BEGIN RECORD SET

theorem modHead_keeps {s : State} {die : Nat} {f : FOp → FOp} (hF : Touch.nothing.flash.Le b.may) (h : Keeps b s) :
    Keeps b (State.modHead s die f) := (modDie_keeps (hF.sub rfl) h)

theorem repair_keeps {s : State} {x : Nat × Nat} (hF : Touch.nothing.free.mems.flash.record.Le b.may) (h : Keeps b s) :
    Keeps b (State.repair s x) := by
  delta State.repair
  extract_lets -merge x1 x2 x3
  clear_value x1
  have h2 : Keeps b x2 := (ownErase_keeps (hF.sub rfl) h); clear_value x2
  split
  · exact h2
  · split
    · exact h2
    · extract_lets -merge x4
      clear_value x4
      split
      · exact h2
      · exact (Keeps.upd hF h2 rfl rfl ⟨rfl, rfl⟩ rfl)

theorem mountFlash_keeps {s : State} (hF : Touch.nothing.free.mems.flash.record.Le b.may) (h : Keeps b s) :
    Keeps b (State.mountFlash s) := by
  delta State.mountFlash
  extract_lets -merge x1 x2 x4 x5 x6 x8 x11
  clear_value x1
  have h2 : Keeps b x2 := by
    unfold x2
    refine keepsFold (Q := Keeps b) h fun _ _ h3 => ?_
    exact (ownErase_keeps (hF.sub rfl) h3)
  clear_value x2 x4 x5
  have h6 : Keeps b x6 := by
    unfold x6
    refine keepsFold (Q := Keeps b) h2 fun _ _ h7 => ?_
    exact (repair_keeps (hF.sub rfl) h7)
  clear_value x6
  have h8 : Keeps b x8 := by
    unfold x8
    refine keepsFold (Q := Keeps b) h6 fun _ _ h9 => ?_
    refine keepsFold (Q := Keeps b) h9 fun _ _ h10 => ?_
    exact (setWritePtr_keeps (hF.sub rfl) h10)
  clear_value x8
  exact (Keeps.upd hF h8 rfl rfl ⟨rfl, rfl⟩ (by simp +zetaDelta [State.shaped]))

theorem moveGap_keeps {s : State} {die : Nat} (hF : Touch.nothing.free.mems.flash.record.Le b.may) (h : Keeps b s) :
    Keeps b (State.moveGap s die) := by
  delta State.moveGap
  extract_lets -merge x1 x2 x3 x4 x5
  clear_value x2 x3 x4
  have h5 : Keeps b x5 := (journalNow_keeps (hF.sub rfl) h); clear_value x5
  split
  · rename_i e
    have := keepsSnd (b := b) e (by
        split
        · exact h5
        · exact (ownProgram_keeps (hF.sub rfl) h5))
    exact (by assumption)
  · rename_i e
    have := keepsSnd (b := b) e (by
        split
        · exact h5
        · exact (ownProgram_keeps (hF.sub rfl) h5))
    extract_lets -merge x6 x7
    have h6 : Keeps b x6 := (journalNow_keeps (hF.sub rfl) (copyBlock_keeps (hF.sub rfl) (by assumption))); clear_value x6
    have h7 : Keeps b x7 := (modDie_keeps (hF.sub rfl) h6); clear_value x7
    exact (ownErase_keeps (hF.sub rfl) h7)

theorem tear_keeps {s : State} {uid : Nat} {band : Nat × Nat} (hF : Touch.nothing.flash.Le b.may) (h : Keeps b s) :
    Keeps b (State.tear s uid band) := by
  delta State.tear
  extract_lets -merge x1
  split
  · exact h
  · split
    · exact h
    · exact (Keeps.upd hF h rfl rfl ⟨rfl, rfl⟩ rfl)

theorem wornEnd_keeps {s : State} {o : FOp} {result : Nat} (hF : Touch.nothing.jobEnd.Le b.may) (h : Keeps b s) :
    Keeps b (State.wornEnd s o result) := by
  delta State.wornEnd
  refine failJob_keeps (hF.sub rfl) ?_
  split
  · exact (tear_keeps (hF.sub rfl) h)
  · exact h

theorem readFails_keeps {s : State} {die : Nat} {o : FOp} {done : Nat} (hF : Touch.nothing.jobEnd.Le b.may)
    (h : Keeps b s) :
    Keeps b (State.readFails s die o done) := (failJob_keeps (hF.sub rfl) (raise_keeps (hF.sub rfl) h))

theorem programmed_keeps {s : State} {o : FOp} {die : Nat} {block : Nat} (hF : Touch.nothing.jobEnd.Le b.may)
    (h : Keeps b s) :
    Keeps b (State.programmed s o die block) := by
  delta State.programmed
  extract_lets -merge x1 x2
  have h1 : Keeps b x1 := (programPage_keeps (hF.sub rfl) h); clear_value x1
  have h2 : Keeps b x2 := by
    unfold x2
    split
    · exact (setWritePtr_keeps (hF.sub rfl) h1)
    · exact h1
  clear_value x2
  exact (pageDone_keeps (hF.sub rfl) h2)

theorem opDone_keeps {s : State} {die : Nat} {o : FOp} {met : FlashMet} (hF : Touch.nothing.jobEnd.Le b.may)
    (h : Keeps b s) :
    Keeps b (State.opDone s die o met) := by
  delta State.opDone
  extract_lets -merge x1 x2 x3 x4 x5 x6 x7
  clear_value x1 x2
  have h3 : Keeps b x3 := (endOp_keeps (hF.sub rfl) h); clear_value x3
  have h5 : Keeps b x5 := (endOp_keeps (hF.sub rfl) h); clear_value x5
  have h6 : KSnd b x6 := (retireBlock_keeps (hF.sub rfl) (endOp_keeps (hF.sub rfl) h)); clear_value x6
  have h7 : KSnd b x7 := (retireBlock_keeps (hF.sub rfl) (endOp_keeps (hF.sub rfl) h)); clear_value x7
  split
  · split
    · exact (wornEnd_keeps (hF.sub rfl) (endOp_keeps (hF.sub rfl) h))
    · exact (wornEnd_keeps (hF.sub rfl) (endOp_keeps (hF.sub rfl) h))
    · exact h
  · split
    · extract_lets -merge x8
      have h8 : Keeps b x8 := by
        unfold x8
        split
        · exact h3
        · exact (Keeps.upd hF h3 rfl rfl ⟨rfl, rfl⟩ rfl)
      clear_value x8
      split
      · exact (readFails_keeps (hF.sub rfl) h3)
      · exact (deliver_keeps (hF.sub rfl) h8)
    · split
      · exact (readFails_keeps (hF.sub rfl) h5)
      · exact (deliver_keeps (hF.sub rfl) h5)
    · exact (programmed_keeps (hF.sub rfl) (endOp_keeps (hF.sub rfl) h))
    · split
      · exact (pumpDie_keeps (hF.sub rfl) (modDie_keeps (hF.sub rfl) h))
      · split
        · extract_lets -merge x9
          have h9 : Keeps b x9 := (modJob_keeps (hF.sub rfl) h6); clear_value x9
          exact (programmed_keeps (hF.sub rfl) (copyBlock_keeps (hF.sub rfl) h9))
        · exact (failJob_keeps (hF.sub rfl) h6)
    · exact (erased_keeps (hF.sub rfl) (eraseBlock_keeps (hF.sub rfl) (endOp_keeps (hF.sub rfl) h)))
    · split
      · exact (erased_keeps (hF.sub rfl) h7)
      · exact (wornEnd_keeps (hF.sub rfl) h7)
    · exact h
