-- ==== Sys2Proof/Laws/State.lean ====
section
/-! SUPPORT. What each update of State leaves: one lemma a field, so that no proof unfolds a record update, and what a
modified unit, job or record reads as. -/

namespace Sys2Proof.Machine

variable (s : State)

/-! ## modQp -/

@[simp] theorem State.modQp_pending (n : Nat) (f : Qp → Qp) : (s.modQp n f).pending = s.pending := rfl
@[simp] theorem State.modQp_now (n : Nat) (f : Qp → Qp) : (s.modQp n f).now = s.now := rfl
@[simp] theorem State.modQp_free (n : Nat) (f : Qp → Qp) : (s.modQp n f).free = s.free := rfl
@[simp] theorem State.modQp_dev (n : Nat) (f : Qp → Qp) : (s.modQp n f).dev = s.dev := rfl
@[simp] theorem State.modQp_qps (n : Nat) (f : Qp → Qp) : (s.modQp n f).qps = s.qps.modify n f := rfl
@[simp] theorem State.modQp_jobs (n : Nat) (f : Qp → Qp) : (s.modQp n f).jobs = s.jobs := rfl
@[simp] theorem State.modQp_link (n : Nat) (f : Qp → Qp) : (s.modQp n f).link = s.link := rfl
@[simp] theorem State.modQp_faults (n : Nat) (f : Qp → Qp) : (s.modQp n f).faults = s.faults := rfl
@[simp] theorem State.modQp_engines (n : Nat) (f : Qp → Qp) : (s.modQp n f).engines = s.engines := rfl
@[simp] theorem State.modQp_merges (n : Nat) (f : Qp → Qp) : (s.modQp n f).merges = s.merges := rfl
@[simp] theorem State.modQp_counters (n : Nat) (f : Qp → Qp) : (s.modQp n f).counters = s.counters := rfl
@[simp] theorem State.modQp_ctrBlocks (n : Nat) (f : Qp → Qp) : (s.modQp n f).ctrBlocks = s.ctrBlocks := rfl
@[simp] theorem State.modQp_parts (n : Nat) (f : Qp → Qp) : (s.modQp n f).parts = s.parts := rfl
@[simp] theorem State.modQp_kvs (n : Nat) (f : Qp → Qp) : (s.modQp n f).kvs = s.kvs := rfl
@[simp] theorem State.modQp_seqs (n : Nat) (f : Qp → Qp) : (s.modQp n f).seqs = s.seqs := rfl
@[simp] theorem State.modQp_gens (n : Nat) (f : Qp → Qp) : (s.modQp n f).gens = s.gens := rfl
@[simp] theorem State.modQp_slots (n : Nat) (f : Qp → Qp) : (s.modQp n f).slots = s.slots := rfl
@[simp] theorem State.modQp_moves (n : Nat) (f : Qp → Qp) : (s.modQp n f).moves = s.moves := rfl
@[simp] theorem State.modQp_mems (n : Nat) (f : Qp → Qp) : (s.modQp n f).mems = s.mems := rfl
@[simp] theorem State.modQp_echo (n : Nat) (f : Qp → Qp) : (s.modQp n f).echo = s.echo := rfl
@[simp] theorem State.modQp_vision (n : Nat) (f : Qp → Qp) : (s.modQp n f).vision = s.vision := rfl
@[simp] theorem State.modQp_dram (n : Nat) (f : Qp → Qp) : (s.modQp n f).dram = s.dram := rfl
@[simp] theorem State.modQp_flash (n : Nat) (f : Qp → Qp) : (s.modQp n f).flash = s.flash := rfl
@[simp] theorem State.modQp_siphon (n : Nat) (f : Qp → Qp) : (s.modQp n f).siphon = s.siphon := rfl
@[simp] theorem State.modQp_passage (n : Nat) (f : Qp → Qp) : (s.modQp n f).passage = s.passage := rfl
@[simp] theorem State.modQp_sec (n : Nat) (f : Qp → Qp) : (s.modQp n f).sec = s.sec := rfl
@[simp] theorem State.modQp_kadon (n : Nat) (f : Qp → Qp) : (s.modQp n f).kadon = s.kadon := rfl
@[simp] theorem State.modQp_trace (n : Nat) (f : Qp → Qp) : (s.modQp n f).trace = s.trace := rfl
@[simp] theorem State.modQp_replay (n : Nat) (f : Qp → Qp) : (s.modQp n f).replay = s.replay := rfl
@[simp] theorem State.modQp_power (n : Nat) (f : Qp → Qp) : (s.modQp n f).power = s.power := rfl
@[simp] theorem State.modQp_drip (n : Nat) (f : Qp → Qp) : (s.modQp n f).drip = s.drip := rfl
@[simp] theorem State.modQp_smbus (n : Nat) (f : Qp → Qp) : (s.modQp n f).smbus = s.smbus := rfl
@[simp] theorem State.modQp_out (n : Nat) (f : Qp → Qp) : (s.modQp n f).out = s.out := rfl
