-- ==== Sys2Proof/WellFormed.lean ====
section
/-! DEFINITION. Which commands are well formed: their unit numbers name units of the device and their widths are widths that
the bus or the protocol has. exec gives an ill-formed command the meaning of an access or an event that reaches nothing. -/

namespace Sys2Proof

/-- A function of the device: the PF, or the VF of PT0 to PT7 (R322). -/
def Fn.wf : Fn → Bool
  | .pf => true
  | .vf v => decide (v < 8)

/-- A frame's fields within R332's widths and ranges. -/
def Frame.wf (f : Frame) : Bool :=
  decide (f.ctr < 2 ^ 48) && decide (f.type < 16) && decide (f.vc < 2) && decide (1 ≤ f.hops) && decide (f.hops < 256) &&
    decide (f.seq < 65536) && decide (f.ackSeq < 65536) && decide (f.payload.length ≤ 2048) && f.payload.length % 16 == 0

/-- A cell of the checksum grid, and an error that it shows (R129). -/
def StepMet.wf : StepMet → Bool
  | .checksum _ row col delta => decide (row < 65) && decide (col < 65) && delta != 0
  | _ => true

/-- Host accesses of BAR0 and BAR2 are of 1 to 64 bytes within the BAR. -/
def accessWf (limit offset size : Nat) : Bool := decide (1 ≤ size) && decide (size ≤ 64) && decide (offset + size ≤ limit)

def Instr.wf : Instr → Bool
  | .ringDoorbell fn offset size _ | .pushDoorbell fn offset size _ => fn.wf && accessWf 0x10000 offset size
  | .writeCompletion qp | .moderationTimeout qp => decide (qp < 64)
  | .qpEnable fn qp | .qpDisable fn qp => fn.wf && decide (qp < 64)
  | .hostAccessReturns fn | .msixUnmask fn _ | .busMasterEnable fn => fn.wf
  | .tileTaskLoad _ words => words.isEmpty || (words.length == 32 && words.all fun w => decide (w < 2 ^ 32))
  | .slotGrant eng | .fetchStepIssue eng | .stopRamp eng | .engineMapOut eng _ | .quantumExpiry eng | .domainRamp eng
  | .rampComplete eng | .idleGate eng | .domainShort eng _ =>
      decide (eng < 32)
  | .fetchStepComplete eng ctx met => decide (eng < 32) && decide (ctx < 128) && met.wf
  | .taskRetire eng ctx _ | .priorityAging eng ctx | .contextRelease eng ctx
  | .appendTimeout eng ctx =>
      decide (eng < 32) && decide (ctx < 128)
  | .sumpUnitGrant part | .parkGroup part | .groupFlush part | .unitsFreed part | .idleEpochTick part
  | .pageReclaim part =>
      decide (part < 8)
  | .dramRequest port _ len _ => decide (port < 44) && decide (1 ≤ len)
  | .urgencyChange port => decide (port < 44)
  | .crossingGrant ch | .dramReadComplete ch _ _ | .patrolScrub ch _ _ _ | .perBankRefresh ch | .driftTrack ch _
  | .channelMapOut ch | .powerDownEntry ch | .dramWriteComplete ch _ _ =>
      decide (ch < 24)
  | .tempReadout readings => readings.length == 6
  | .channelRetrain ch steps => decide (ch < 24) && steps.length == 3
  | .dramTraining found => found.length == 24 && found.all fun c => c.steps.length == 4
  | .gapMove die | .eraseSuspend die | .eraseResume die | .eraseWindowEnd die | .eraseStarved die
  | .flashOperationDone die _ =>
      decide (die < 32)
  | .siphonTransferComplete ch | .siphonAging ch | .siphonError ch _ => decide (ch < 16)
  | .flrVf v => decide (v < 8)
  | .bar4Access fn offset len _ write => fn.wf && decide (1 ≤ len) && decide (offset + len ≤ 2 ^ 37) && (match write with
    | some bs => bs.length == len
    | none => true)
  | .owningFunctionChange _ numVfs => decide (numVfs ≤ 8)
  | .ideIntegrityFail stream => decide (stream < 8)
  | .ideKm _ key => decide (key.stream < 8) && key.key.length == 32
  | .getCertificate _ slot offset len => decide (slot < 8) && decide (offset < 65536) && decide (len < 65536)
  | .keyExchange _ publicKey => publicKey.length == 96
  | .challenge _ slot nonce => decide (slot < 8) && nonce.length == 32
  | .getMeasurements _ index nonce => decide (index < 256) && nonce.length == 32
  | .data port frame | .ack port frame | .nak port frame | .credit port frame | .probe port frame
  | .probeReply port frame | .keyx port frame _ | .discover port frame =>
      decide (port < 2) && frame.wf
  | .portLinkUp port | .portDown port _ | .replayTimeout port | .ackTimer port | .creditTimer port
  | .rekeyThreshold port | .portLocked port | .keyxRetry port =>
      decide (port < 2)
  | .xferReady port ids tag =>
      decide (port < 2) && decide (ids.origin < 65536) && decide (ids.peer < 65536) && decide (tag < 2 ^ 32)
  | .passageRekey fn port | .passageEnable fn port _ => fn.wf && decide (port < 2)
  | .cpWatchdog cp | .cpRestartDone cp => decide (cp < 3)
  | .fwUpdate _ met => (match met with
    | .watchdog cp => decide (cp < 4)
    | _ => true)
  | .thermalSample readings => readings.length == 40
  | .sectorFault sector => decide (sector < 4)
  | .dripReplan needs => needs.length == 8
  | .strapSample mid => decide (mid < 16)
  | .registerWrite fn offset size _ => fn.wf && accessWf 0x1000000 offset size
  | .sramPatrolScrub group _ _ => decide (group < 8)
  | .refreshManagement ch bank => decide (ch < 24) && decide (bank < 32)
  | .takeDescriptor | .loadModel _ _ | .unloadModel _ | .prefill _ | .prefillChunk _ | .decodeStep _ | .verifyTree _
  | .samplerDraw _ | .kvMove _ _ | .kvShipOut _ | .kvShipIn _ | .prefixLookup _ | .prefixInsert _ | .variantLoad _
  | .trainStep _ | .trainBatch _ | .visionFrame _ | .echoSearch _ | .suspend _ | .resume _ | .cancel _ | .query _
  | .flashRead _ | .flashProgram _ | .flashErase _ | .flashProtect _ | .tileList _ | .dmaRaw _ | .createPartition _
  | .destroyPartition _ | .attest _ | .safePoint _ | .deadlineTick _ | .withdrawalEnd _ | .mergeFold _ _
  | .echoWorkUnit _ | .echoAging | .progressPoll | .visionBurst _ | .stallTimeout | .lateDataDiscard | .warpPatch _
  | .promotion _ _ _ _ _ _ | .moveLanded _ | .fetchDeadline _ _ _ | .dramTrainGo _ _ | .flashMount | .powerLoss
  | .siphonBurstIssue | .linkTrained | .linkLoss | .flrPf _ | .hotReset _ | .doeDiscovery _ | .getVersion _
  | .getCapabilities _ | .negotiateAlgorithms _ _ | .getDigests _ | .finish _ _ | .heartbeat _ | .keyUpdate _ | .endSession _
  | .readyResend _ | .e2eAck _ _ _ | .xferHold _ | .holdTimer _
  | .xferAbort _ _ | .shipProgressTimeout _ | .probeTimeout _ | .rngHealthFail | .rngRetestEnd _ | .rngRetest _
  | .drbgReseed | .cryptoSegment | .cpBootGo _ _ | .spWatchdog | .traceEnable _ _ | .traceTailWrite _ _ | .replayGo _ _
  | .replayStop _ | .powerCapEval _ | .pwrCapWrite _ _ | .pwrbrkN _ | .thermalTrip | .clockLoss | .timebaseLoRead _
  | .dripPoll _ | .faultOccurrence _ _ _ _ _ _ | .continuedRecord _ _ | .faultTailWrite _ _ | .powerOn _ | .fullReset _ _
  | .warmReset _ _ | .perstN _ _ _ | .deviceReady | .shutdown _ | .d3hotEntry | .d3hotExit _ | .railsValid
  | .p12vOvervoltage | .status | .tempHottest | .tempModule _ | .powerIn | .capSet _ _ | .emergency _ _ | .clearAlert _
  | .fruOffset _ _ | .fruRead | .alertResponse | .auxRailLoss | .referenceClockRestored _ => true

end Sys2Proof
end

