-- ==== Sys2Proof/Tests/Slice0.lean ====
section
/-! SUPPORT. Tests: the checks of WellFormed refuse an ill-formed term each; every statement's hypotheses are met by a
concrete state; worked values of the spec come out as the spec gives them. -/

namespace Sys2Proof.Tests

open Sys2Proof.Machine

-- One theorem at a time: a `decide +kernel` waits for the kernel to have checked all that stands before it, and each
-- theorem that waits beside the others would hold a thread.
set_option Elab.async false

/-! ## Small states -/

/-- The words of a descriptor: opcode and flags, JOB_ID, deadline and policy, then the body. -/
def desc (w0 job w2 : Nat) (body : List Nat) : List Nat :=
  [w0, job, w2] ++ body ++ List.replicate (13 - body.length) 0

/-- PT0 with the expert privilege, every engine and one granule; the others absent. -/
def pt0 : Part := { Part.absent with
  valid := true, expert := true, engines := List.range 32, granules := [3], sumpQuota := 64 }

/-- A READY device: the link is up, PT0 owns all, QP1 is enabled, every processor runs. -/
def w0 : State := { State.reset with
  now := 5000
  dev := { Dev.reset with ready := true, stage := .ready, released := true }
  link := { Link.reset with up := true, fnReady := true, pf := { FnSt.reset 64 with busMaster := true } }
  qps := State.reset.qps.set 1 { Qp.reset with enabled := true }
  parts := State.reset.parts.set 0 pt0
  dram := { Dram.reset with granulesBacked := 96, trained := true, chans := List.replicate 24 { Chan.reset with active := true } }
  kadon := { Kadon.reset with cps := List.replicate 4 { Cp.reset with state := .running } } }

/-- A job of PT0 on QP1. -/
def job (uid op : Nat) (words : List Nat) : Job :=
  { uid := uid, qp := 1, part := 0, jobId := 100 + uid, opcode := op, expert := false, prio := 0, notify := false
    fence := false, words := words, startTs := 4000, deadlineUs := 0, policy := 1, cp := 0, takenBy := 0, pool := List.range 32
    state := .queued, ending := none, epoch := 0, quality := 0, lateRaised := false, status := 0, finished := false
    silent := false, ctrs := none, window := none, unitWait := none, redo := [], partsOn := [], areas := [], shadowed := []
    ext := .none }

/-- `w0` with jobs 0, 1, … in the list. -/
def withJobs (js : List Job) : State := { w0 with jobs := { Jobs.reset with list := js, nextUid := js.length } }

def wPush : State :=
  w0.modQp 1 fun q => { q with anns := [.push (desc 0x13 7 0 [1]) 4000 .pf] }

def wBadPush : State :=
  w0.modQp 1 fun q => { q with anns := [.push (desc 0x13 7 0 [2]) 4000 .pf] }

def wComp : Comp :=
  { uid := 0, jobId := 9, status := 0, quality := 0, opcode := 0x13, startTs := 10, endTs := 20, result := 1, notify := false
    final := true }

def wWaiting : State := w0.modQp 1 fun q => { q with waiting := [wComp] }

def wFullRing : State := w0.modQp 1 fun q => { q with waiting := [wComp], cqHead := 1 }

/-- The physical function owns QP1 alone: the others belong to an absent partition whose function is a VF. -/
def wOnlyQp1 : State :=
  { wWaiting with
    link := { wWaiting.link with vfEnable := true, numVfs := 8 }
    qps := wWaiting.qps.map fun q => { q with part := if q.enabled then 8 else 3 } }

def wUnsignalled : State := w0.modQp 1 fun q => { q with modTime := 50, unsignalled := 1, unsignalledSince := some 0 }

def ent (idx len : Nat) : Ent :=
  { index := 0, seqIdx := idx, handle := 0, created := false, oldLen := len, ntok := 1, tokens := [5], input := 0
    sample := false, logits := false, retrieval := 0, samplerAddr := 0, logitsAddr := 0, parents := [], path := []
    node := none, ready := false, rows := [], token := 0, tokenValid := false, allMasked := false, nanLogits := false
    done := false }

def manifest0 : Manifest :=
  { imageBytes := 0x40, dirFirst := 1, dirCount := 0, payFirst := 1, payUnits := 0, sideFirst := 1, width := 640, vocab := 8
    layers := 1, headDim := 0, experts := 0, active := 0 }

def slot0 : Slot :=
  { idx := 0, part := 0, loaded := false, manifest := manifest0, layerRecs := [], digest := [], source := .dram
    granules := [], pinned := [], cache := [], experts := [], retired := [], ents := [] }

def jLoad : Job := { job 0 1 [] with state := .running, ext := .load 0x40 shaH }

def wLoad : State := { withJobs [jLoad] with slots := [slot0] }

def expert1 : Expert :=
  { layer := 0, number := 1, heat := 0, runs := [], frames := [], cached := false, moving := false, lastUse := 0 }

def slotE : Slot := { slot0 with loaded := true, cache := [4], experts := [expert1] }

def wait0 : Waiter := { uid := 0, deadline := some 10, exact := false, path := .undecided, layer := 0, seq := 0, head := 0, index := 1 }

def move0 : Move :=
  { id := 0, part := 0, what := .expert 0 0 1, started := true, frames := [], waiters := [wait0] }

/-- One running DECODE_STEP on a slot with an expert that is not in T2. -/
def wMoves (ms : List Move) : State :=
  { withJobs [{ job 0 4 [] with state := .running }] with slots := [slotE], moves := ms, now := 50 }

def seq0 : Seq :=
  { idx := 0, gen := 0, part := 0, slot := 0, variant := none, seed := [], prefillPool := false, len := 3, chunks := [0xC0040000]
    dir := [] }

/-- A KV_MOVE of one entry that runs: its block at 0xC0001000, its output at 0xC0002000. -/
def jKm : Job :=
  { job 0 6 (desc 6 100 0 [0x10000, 0xC0001000, 0, 0xC0002000]) with state := .running, ext := .items 0 none }

def wKm (action : Nat) : State :=
  { withJobs [jKm] with seqs := [seq0] }.putWords 0xC0001000 [0, action, if action = 3 then 1 else 0xC0003000, 0]

/-- A sequence with one page in flash, and no free frame for it. -/
def seqCold : Seq := { seq0 with dir := [(0, 0, 0, 0)] }

def wKmCold : State :=
  let s := { withJobs [jKm] with seqs := [seqCold] }.putWords 0xC0001000 [0, 2, 0, 0]
  ({ s with parts := s.parts.set 0 { pt0 with granules := [] } }).setPte 0 0 { Pte.ofWords [] with state := 2, dim := 32 }

def group0 : Group :=
  { seq := 0, layer := 0, head := 0, page := 0, spec := false, dim := 32, toks := [], sump := 1, stag := 0, tail := none
    last := 0, jobs := [], flushed := none, undo := [], fullAt := none, l1Was := none, poisoned := false }

def wPark : State :=
  { withJobs [{ job 0 6 [] with ext := .items 0 (some 1) }] with
    seqs := [seq0], kvs := State.reset.kvs.set 0 { Kv.empty with groups := [group0] }
    parts := State.reset.parts.set 0 { pt0 with staging := 5 * granuleBytes } }

def groupFull : Group :=
  { group0 with toks := (List.range 64).map fun i => { pos := i, key := some (0, []), val := some (0, []) } }

def wFlush : State :=
  { w0 with seqs := [seq0], kvs := State.reset.kvs.set 0 { Kv.empty with groups := [groupFull] } }

def wReclaim : State :=
  { w0 with kvs := State.reset.kvs.set 0 { Kv.empty with epoch := 3, pages := 1 } }.setPte 0 0
    { Pte.ofWords [] with state := 4, epoch := 1 }

def slotV : Slot :=
  { slot0 with loaded := true, layerRecs := [{ fmtS4 := false, expertLayer := false, kvHeads := 1, hpk := 1 }] }

/-- An argument block of one entry at 0xC0001000, results at 0xC0002000, tokens at 0xC0003000. -/
def entryAt (ws : List Nat) (s : State) : State := (s.putWords 0xC0001000 ws).putWords 0xC0003000 [5]

/-- A serving job of one entry on slot 0. -/
def jServe (op : Nat) : Job := job 0 op (desc op 100 0 [0x10000, 0xC0001000, 0, 0xC0002000])

def wServe (j : Job) : State :=
  { withJobs [j] with slots := [slotV], seqs := [{ seq0 with len := 0, chunks := [] }] }

def entS : Ent :=
  { ent 0 0 with tokens := [5], ntok := 1, input := 5 }

def jRun (op : Nat) (e : Ent) (k : Nat) : Job := { jServe op with state := .running, ext := .serve [e] k 0 none }

/-- Entries at their second half of a layer: a draft tree, a row that is in, a prompt of two chunks. -/
def entT : Ent := { entS with tokens := [0], ntok := 1, parents := [0xFF] }
def entR : Ent := { entS with rows := [[]] }
def entL : Ent := { entR with ntok := 4097 }
def jRun1 (op : Nat) (e : Ent) : Job := { jServe op with state := .running, ext := .serve [e] 0 1 none }
def slot2 : Slot := { slotV with manifest := { manifest0 with layers := 2 }, layerRecs := slotV.layerRecs ++ slotV.layerRecs }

END RECORD SET

ACTION ITEM: Return every line of the listing that has the word "putWords" in it.

RESPONSE BELOW:
  { withJobs [jKm] with seqs := [seq0] }.putWords 0xC0001000 [0, action, if action = 3 then 1 else 0xC0003000, 0]
  let s := { withJobs [jKm] with seqs := [seqCold] }.putWords 0xC0001000 [0, 2, 0, 0]
def entryAt (ws : List Nat) (s : State) : State := (s.putWords 0xC0001000 ws).putWords 0xC0003000 [5]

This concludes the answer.